Compatibility, Deprecation, and Migration Plan
It will not impact any of existing clients. When clients upgrade to new version, they do not need to add interceptor.classes config.
Rejected Alternatives
Alternative 1 – Interceptor interfaces that allow mutating the data
Interceptors could be potentially used for use-cases that require mutating the data. Examples include data encryption and getting all applications in an organization to include the same header and/or required fields. However, more evaluations needs to be done for these use-cases before proposing a API for them. It is better to add the related APIs when there is a clear motivation for those use cases. So, it is possible that interceptor interfaces will evolve to support mutating the data, but this is out of scope for this KIP.
Alternative 2 – Wrapper around KafkaProducer and KafkaConsumer.

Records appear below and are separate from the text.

/-- The privilege mode gates nothing (60_exceptions.md R176; 47_system.md R158; spec decisions D19 and D20). -/
def Obligations.ModeGatesNothing : Prop :=
  ∀ (s : State) (m : Mode),
    mapOutcome (fun t => t.setMode .user) (step (s.setMode m)) = mapOutcome (fun t => t.setMode .user) (step s)

/-- The floating-point registers are not observable (10_state.md R30). -/
def Obligations.FpRegistersAreNeverRead : Prop :=
  ∀ (s : State) (g : Vector Word 32),
    step { s with f := g } = mapOutcome (fun t => { t with f := g }) (step s)

/-- The frame of the whole instruction set (10_state.md R25, R40, R41, R43, R44; 20_memory.md R55). -/
def Obligations.EveryInstructionKeepsItsFrame : Prop :=
  ∀ (i : Instr) (s t : State), exec i s = .next t →
    (∀ r, destOf i ≠ some r → t.readX r = s.readX r) ∧
    (writesCsr i = false → SameCsrs s t) ∧
    (writesRam i = false → SameRam s t) ∧
    (∀ a n, accessOf s i = some (a, n) → ∀ p, (p < offsetOf s a ∨ offsetOf s a + n ≤ p) → t.ramByte p = s.ramByte p) ∧
    SameHidden s t

/-- The next pc (10_state.md R28, the spec's inference), which also says that the compensation by 4 is right. -/
def Obligations.PcAfterNormalExecution : Prop :=
  ∀ (s t : State) (i : Instr), s.status = .running → InRam s s.pc 4 →
    decodeWord s.cfg.hasMulw (wordAtPc s) = .ok i → step s = .next t → t.pc = nextPc s i

/-- The 32-bit mask of store addresses (43_stores.md R110): the address an access starts at, not every byte it reaches, stays below 2^32. That the last n - 1 bytes of a store may lie at 2^32 or above is log entry 16, DEDUCED, against the consequence R110 draws. -/
def Obligations.StoreAddressesStayBelow4GiB : Prop :=
  ∀ (s t : State) (rs2 rs1 : RegIx) (imm : BitVec 12),
    (s.storeAddr rs1 imm).toNat < 2 ^ 32 ∧
    (exec (.sb rs2 rs1 imm) s = .next t → ∀ p, 2 ^ 32 ≤ s.cfg.ramBase.toNat + p → t.ramByte p = s.ramByte p) ∧
    (exec (.sh rs2 rs1 imm) s = .next t → ∀ p, 2 ^ 32 + 1 ≤ s.cfg.ramBase.toNat + p → t.ramByte p = s.ramByte p) ∧
    (exec (.sw rs2 rs1 imm) s = .next t → ∀ p, 2 ^ 32 + 3 ≤ s.cfg.ramBase.toNat + p → t.ramByte p = s.ramByte p) ∧
    (exec (.sd rs2 rs1 imm) s = .next t → ∀ p, 2 ^ 32 + 7 ≤ s.cfg.ramBase.toNat + p → t.ramByte p = s.ramByte p)

/-- Fetch coherence (20_memory.md R65; 70_reset_and_hazards.md R186; spec decision D25). For a pc less than four bytes below 2^32 it rests on log entry 16 (DEDUCED). -/
def Obligations.StoreIsSeenByTheNextFetch : Prop :=
  ∀ (s t : State) (rs2 rs1 : RegIx) (imm : BitVec 12), s.wf = true →
    exec (.sw rs2 rs1 imm) s = .next t → s.storeAddr rs1 imm = s.pc →
    t.fetch = .ok ((s.readX rs2).setWidth 32)

/-- The signed loads (40_loads.md R86 to R88), their exceptions as R85 gives them. -/
def Obligations.SignedLoadsExtendTheSign : Prop :=
  DecodesI 0x03#7 0#3 .lb ∧ DecodesI 0x03#7 1#3 .lh ∧ DecodesI 0x03#7 2#3 .lw ∧
    ∀ (rd rs1 : RegIx) (imm : BitVec 12) (s : State),
    let ea := wordOfInt ((s.readX rs1).toInt + imm.toInt);
      (InRam s ea 1 → CompletesWriting (.lb rd rs1 imm) s rd (wordOfInt (BitVec.ofNat 8 (ramNat s (offsetOf s ea) 1)).toInt)) ∧
      (¬ InRam s ea 1 → FaultsFrom (exec (.lb rd rs1 imm) s) s (accessFault s ea 1)) ∧
      (InRam s ea 2 → CompletesWriting (.lh rd rs1 imm) s rd (wordOfInt (BitVec.ofNat 16 (ramNat s (offsetOf s ea) 2)).toInt)) ∧
      (¬ InRam s ea 2 → FaultsFrom (exec (.lh rd rs1 imm) s) s (accessFault s ea 2)) ∧
      (InRam s ea 4 → CompletesWriting (.lw rd rs1 imm) s rd (wordOfInt (BitVec.ofNat 32 (ramNat s (offsetOf s ea) 4)).toInt)) ∧
      (¬ InRam s ea 4 → FaultsFrom (exec (.lw rd rs1 imm) s) s (accessFault s ea 4))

Some monitoring can be done (such as using unique ID for end-to-end tracing) by using a wrapper around KafkaProducer and KafkaConsumer. he wrappers could catch the events at similar points as KafkaProducer.onSend() and onAcknowledgement() and KafkaConsumer.onConsume and onCommit:
- Requires changes in clients to use the wrappers to KafkaConsumer and KafkaProducer
- Will not be able to catch events at intermediate stages of a request lifetime in KafkaConsumer and KafkaProducer.